As AI evolves, we will integrate the latest models to enhance the performance of your Personal AI.
Supported models
Models currently supported in the PIN Network.TinyLlama
- Parameter count & architecture: A scaled-down variant of LLaMA with 500M–1B parameters, retaining transformer architecture with factorized attention.
- Quantization & memory footprint: Packaged in 4-bit or 8-bit quantized versions, allowing operation on consumer-grade GPUs and high-end CPUs with limited VRAM/RAM.
- Training data & domain focus: Trained on curated text including emails, short-form social media, and chat logs, enabling efficient chat-based applications.
- Use case scenarios: Ideal for interactive tasks like text completion, summarization, and personal reminders where latency and memory are critical.
Gemma-2b
- Parameter count & architecture: 2B-parameter transformer model with a balanced layer count and attention head configuration.
- Efficiency techniques: Uses row-wise quantization and knowledge distillation from larger models for compact, high-performing inference.

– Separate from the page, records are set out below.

/-- No other agent writes a register, program memory, the trace or the parameters (R30, R60). -/
theorem follows_envStep (e : EnvEvent) (s : State) : Follows s (envStep e s) := by
  cases e with
  | fifoFill f =>
    simp only [envStep]
    split
    · exact follows_setFifo f .data s
    · exact Follows.refl s
  | fifoDrain f => exact follows_setFifo f .empty s
  | setSpeed sp => exact follows_of_eq rfl rfl rfl rfl
  | suspend => exact follows_of_eq rfl rfl rfl rfl
  | wake => exact follows_of_eq rfl rfl rfl rfl
  | _ =>
    simp only [envStep]
    split <;> exact follows_of_eq rfl rfl rfl rfl

theorem follows_tick {s s' : State} (h : tick s = some s') : Follows s s' := by
  obtain ⟨_, ⟨d, e, l, _, rfl⟩ | ⟨_, _, rfl⟩ | ⟨op, _, rfl⟩ | ⟨op, m, rest, _, _, rfl⟩⟩ := tick_cases h
  · exact follows_envStep e { s with inputs := l }
  · exact follows_mainLoopStep (counted s)
  · exact follows_of_eq rfl rfl rfl rfl
  · exact follows_microStep op m rest (counted s)

theorem follows_step {s t : State} (h : step s = .next t) : Follows s t :=
  step_keeps (I := Follows s) (fun _ _ hu hk => hu.trans (follows_tick hk)) (Follows.refl s) h

/-- Settles O51: each turn appends the events that replay its own writes, and steps are runs of turns. -/
theorem registersFollowFromTheTrace : Obligations.RegistersFollowFromTheTrace :=
  fun _ _ h => (follows_step h).2

/-- Settles O52: no turn changes the parameters, and steps are runs of turns. -/
theorem parametersNeverChange : Obligations.ParametersNeverChange :=
  fun _ _ h => (follows_step h).1

/-! ### A word that is not for the block -/

/-- A timer tick leaves the operation in progress, the fault and the inputs alone (R284). -/
theorem envStep_timerTick_keeps (s : State) :
    (envStep .timerTick s).fault = s.fault ∧ (envStep .timerTick s).seq = s.seq ∧
    (envStep .timerTick s).inputs = s.inputs := by
  simp only [envStep]
  split <;> exact ⟨rfl, rfl, rfl⟩

/-- The dispatch of a word that is not for the block is its raise (R254). -/
theorem run_foreign {n : Nat} {s : State} {op : Op} (hf : s.fault = none) (hs : s.seq = .busy op foreignOps)
    (hq : quiet s.inputs = true) : run (n + 1) s = raise .notForBlock (closeHazard s) := by
  rw [run_micro hf hs hq (by simp [canMove, hs, foreignOps])]
  exact run_faulted rfl

theorem carryOn_foreign {s : State} {op : Op} (hf : s.fault = none) (hs : s.seq = .busy op foreignOps)
    (hq : quiet s.inputs = true) : carryOn s = raise .notForBlock (closeHazard s) := by
  rw [carryOn, fuel, Nat.add_comm]
  exact run_foreign hf hs hq

/-- The same with a timer tick that comes before the raise. -/
theorem carryOn_foreign_tick {s : State} {op : Op} {l : List Input} (hf : s.fault = none)
    (hs : s.seq = .busy op foreignOps) (hl : s.inputs = { due := .afterOps 0, ev := .timerTick } :: l)
    (hq : quiet l = true) :
    carryOn s = raise .notForBlock (closeHazard (envStep .timerTick { s with inputs := l })) := by
  obtain ⟨hf', hs', hl'⟩ := envStep_timerTick_keeps { s with inputs := l }
  rw [carryOn, fuel, hl, List.length_cons, ← Nat.add_assoc, run_due hf hs hl, Nat.add_comm]
  exact run_foreign (hf'.trans hf) (hs'.trans hs) (by rw [hl']; exact hq)

/-- A block at rest takes a word that is not for it, when no input comes first, and its dispatch is carried on (R282). -/
theorem step_foreign {s : State} {w : Word24} (hs : CanTake s) (hb : s.booted = true) (hu : s.suspended = false)
    (hw : s.pendingSetup = some w) (hn : decode s.params w = .notForBlock) (hd : dueInput true s.inputs = none) :
    step s = .next (carryOn (takeForeign w (counted s))) := by
  have hc : canMove s = true := by simp [canMove, hs.2, hu, hw]
  have hm : mainLoopStep (counted s) = takeForeign w (counted s) := by simp [mainLoopStep, mainLoopTakes, hb, hw, hn]
  rw [step_mainLoop hs hc hd, hm]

- Domain adaptation: Trained on diverse text sources (code repositories, web content) for strong natural language understanding and API interactions.
- Scalability & inference: Designed for mid-range GPUs or CPU-based inference in private data centers, supporting offline and on-premise deployments.
Phi-3 Mini-3.8b
- Parameter count & architecture: 3.8B-parameter transformer with an optimized feed-forward block and improved attention scaling.
- Core improvements: Employs mixed-precision training and distillation from a 10B+ teacher model for enhanced language pattern recognition.
- Context window & personalization: Supports up to 8K tokens in some variants, making it suitable for document processing and multi-turn dialogues.
- On-device feasibility: 4-bit/8-bit quantization ensures efficient performance on prosumer-grade hardware.
Qwen2-1.5b
- Parameter count & model inheritance: 1.5B parameters, evolved from the Qwen series with multi-head attention and residual connections.
- Training & fine-tuning: Fine-tuned on domain-specific corpora (e-commerce, short-form social media, user queries) for specialized performance.
- Compression & distillation: Uses multi-stage compression with pruned weights and distilled knowledge from a larger 6B-parameter base.
- Memory & speed trade-offs: Optimized for real-time inference on high-end smartphones and edge servers.
Llama-3.2-1b
- Parameter count & architecture evolution: 1B-parameter variant of LLaMA 3.x with grouped attention heads for reduced operations.
- Context adaptation: Features dynamic context adaptation that reorders or prunes less relevant tokens in real-time for extended dialogues.
- Training data & multilingual support: Trained with partial multilingual support (English, Spanish, European languages) for international usability.
- Target use cases: Ideal for local text generation, summarization, translation, and personal note-taking on mobile and IoT devices.